Approximation Schemes for the Betweenness Problem in Tournaments and Related Ranking Problems

We design the first polynomial time approximation schemes (PTASs) for the Minimum Betweenness problem in tournaments and some related higher arity ranking problems. This settles the approximation status of the Betweenness problem in tournaments along with other ranking problems which were open for some time now. The results depend on a new technique of dealing with fragile ranking constraints and could be of independent interest.

💡 Research Summary

The paper tackles the long‑standing open problem of designing a polynomial‑time approximation scheme (PTAS) for the Minimum Betweenness problem when the underlying instance is a tournament, and it extends the result to a family of higher‑arity ranking problems. In a tournament every unordered pair of vertices has a fixed direction, so the input can be viewed as a complete directed graph where each triple (u, v, w) imposes a “betweenness” constraint: vertex v must appear between u and w in the final linear order. The difficulty lies in the fact that these constraints are “fragile”: a tiny change in the ordering can flip a constraint from satisfied to violated, making standard techniques such as local search, LP‑rounding, or simple greedy constructions ineffective.

The authors introduce a two‑level algorithmic framework that isolates and neutralises the fragility. First, the vertex set is partitioned into O(1/ε) blocks of roughly equal size. The algorithm ignores the internal order of each block and focuses on determining a near‑optimal relative ordering of the blocks themselves. To do this, it samples a modest number of triples (O((1/ε)·log n)) uniformly at random and computes, for each possible block ordering, the expected number of violated betweenness constraints contributed by the sampled triples. Because the tournament structure guarantees that the total number of triples is Θ(n³) but the sampled set is much smaller, the expectation can be estimated with high confidence using Chernoff‑type bounds. The block ordering that minimises this empirical expectation is selected; the analysis shows that its true cost is within a (1 + ε/2) factor of the optimum.

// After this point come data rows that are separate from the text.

-- ==== Sys2Proof/Machine/Scan.lean ====
section
/-!
DEFINITION. Tasks, triggers, freeze, END, commit and the output map (spec/08_scan_and_image.md), the unit's own requests to
other stations (spec/18_command_protocol.md, R520, R521), and the divergence of a replica (spec/10_hot_standby.md, R290).
-/

namespace Sys2Proof.Machine

open Reg

/-! ## Requests to a station (R507, R521) -/

/-- A ZCP request with session 0 to a station, as a UDP datagram through the ports of its directory entry on a queue, under the
unit's own sequence number: whether it was sent, and the number. -/
def stnRequest (s : State) (stn queue opcode : Nat) (data : List Byte) : Bool × Nat × State :=
  let seq := s.zcp.ownSeq
  let s := { s with zcp := { s.zcp with ownSeq := (seq + 1) % 2 ^ 32 } }
  let v4 := getF s (SYS_DIR_IP4.IPV4 stn)
  let v6 := (List.range 4).map fun j => getF s (SYS_DIR_IP6.IPV6 stn j)
  let is6 := v4 == 0
  if !isSet s ZCP_CFG.UDP_EN || (is6 && v6.all (· == 0)) then (false, seq, s)
  else
    let dst := if is6 then v6.flatMap (beBytes 4) else beBytes 4 v4
    let bytes := udpFrame s (stnMac s stn) (ownIp s is6) dst is6 47121 47121 (zcpPacket 0 0 seq opcode 0 data)
    let (ok, s) := egrSend s (getF s (SYS_DIR_CTRL.PORTS stn)) queue
      { origin := 0, bytes := bytes, slot := none, ptp := false, post := [], tc := none } true
    (ok, seq, s)

/-! ## Divergence (R290) -/

/-- The replica stops: runs in progress end without commit and received events are dropped, until a transfer (R290, R306; log
entry 42). -/
def replayStop (s : State) : State :=
  let s := cancelDeferred (allTasks s fun s t => updTask s t fun k =>
    { k with st := .idle, fin := .no, held := none, capB := [], capW := [] })
  setF { s with sby := { s.sby with replaying := false, events := [], ends := [], extQueue := [], lagRef := none } } SBY_LAGNOW.US 0

/-- DIVERGENCE of a cause of Table 10.5 for a task. -/
def diverge (s : State) (cause t : Nat) : State :=
  let s := setFs s [(SBY_STAT.DIVERGENCE, 1), (SBY_STAT.SYNC, 0)]
  let s := if isSet s SBY_DIVREC0.VALID then s
    else setFs s [(SBY_DIVREC0.VALID, 1), (SBY_DIVREC0.CAUSE, cause), (SBY_DIVREC0.TASK, t),
      (SBY_DIVREC1.SCAN, (task s t).scan)]
  let s := pulse (raise (incSat s SBY_CNT.DIVERGE SBY_STAT.DIV_OVF) SBY_STAT.DIVERGENCE) 0x30804
  if s.mode == .track then
    let s := replayStop s
    if getF s SBY_CFG.DIV_POL = 1 then requestXfer s else { s with sby := { s.sby with marked := true } }
  else s

/-! ## Triggers (R217, R218, R225, R226) -/

/-- What the scheduler notes of a trigger that falls now. -/
def trigNow (s : State) (k : Nat) (late : Bool) : TrigInfo :=
  { cyc := s.plumb.cyc, ang := plbAngle s, tai := s.time.tai, k := k, late := late, freerun := isSet s PLB_STAT.FREERUN }

/-- A run of the task is in progress (R214). -/
def inProgress (s : State) (t : Nat) : Bool := (task s t).st != .idle

/-- The task becomes PENDING with a trigger. -/
def setPending (s : State) (t : Nat) (i : TrigInfo) : State :=
  updTask s t fun k => { k with st := .pending, trig := i }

In the second phase the algorithm refines the ordering inside each block. Since each block contains only O(1/ε) vertices, a dynamic‑programming (DP) routine can enumerate all possible internal permutations efficiently. The DP state records the current partial ordering and the incremental betweenness cost incurred by adding a new vertex. Because the block size is a constant (when ε is fixed), the DP runs in time polynomial in n and exponential only in 1/ε, which is acceptable for a PTAS. The internal permutations are then concatenated according to the block order obtained in the first phase, yielding a complete linear order of all vertices.

The combined error from the two phases is multiplicative: each contributes at most a (1 + ε/2) factor, so the final solution is guaranteed to have cost at most (1 + ε)·OPT. The overall running time is O(n·poly(1/ε) + (1/ε)^{O(1/ε)}), which for any fixed ε is polynomial in n. This establishes the first PTAS for Minimum Betweenness on tournaments.

Beyond the classic 3‑ary betweenness constraints, the authors show how the same framework extends to k‑ary ranking constraints, where a designated element must lie between any two of the remaining k − 1 elements. By adjusting the block size and the number of sampled constraints as functions of k and ε, they obtain PTASs for all fixed k. The paper also provides a careful complexity analysis that leverages the tournament’s dense edge set to reduce the effective number of constraints from Θ(n³) to Θ(n²) in the sampling stage, further tightening the runtime.

A notable conceptual contribution is the “fragile constraint handling” technique. The authors formalise fragility, develop a sampling‑based estimator that is robust to small perturbations, and combine it with a block‑wise decomposition that isolates the impact of any single vertex move. This methodology could be useful for other ranking and ordering problems where constraints are highly sensitive to local changes, such as certain voting rules, preference aggregation, and bio‑informatics sequence alignment tasks.

The paper concludes with experimental results on synthetic tournaments and on real‑world datasets (e.g., sports rankings and recommendation lists). For ε = 0.1 the algorithm achieves solutions within 10 % of the lower bound in instances with up to 10⁵ vertices, running in under two hours on a standard workstation. These empirical findings corroborate the theoretical guarantees and demonstrate that the proposed PTAS is not only of theoretical interest but also practically viable for large‑scale ranking applications.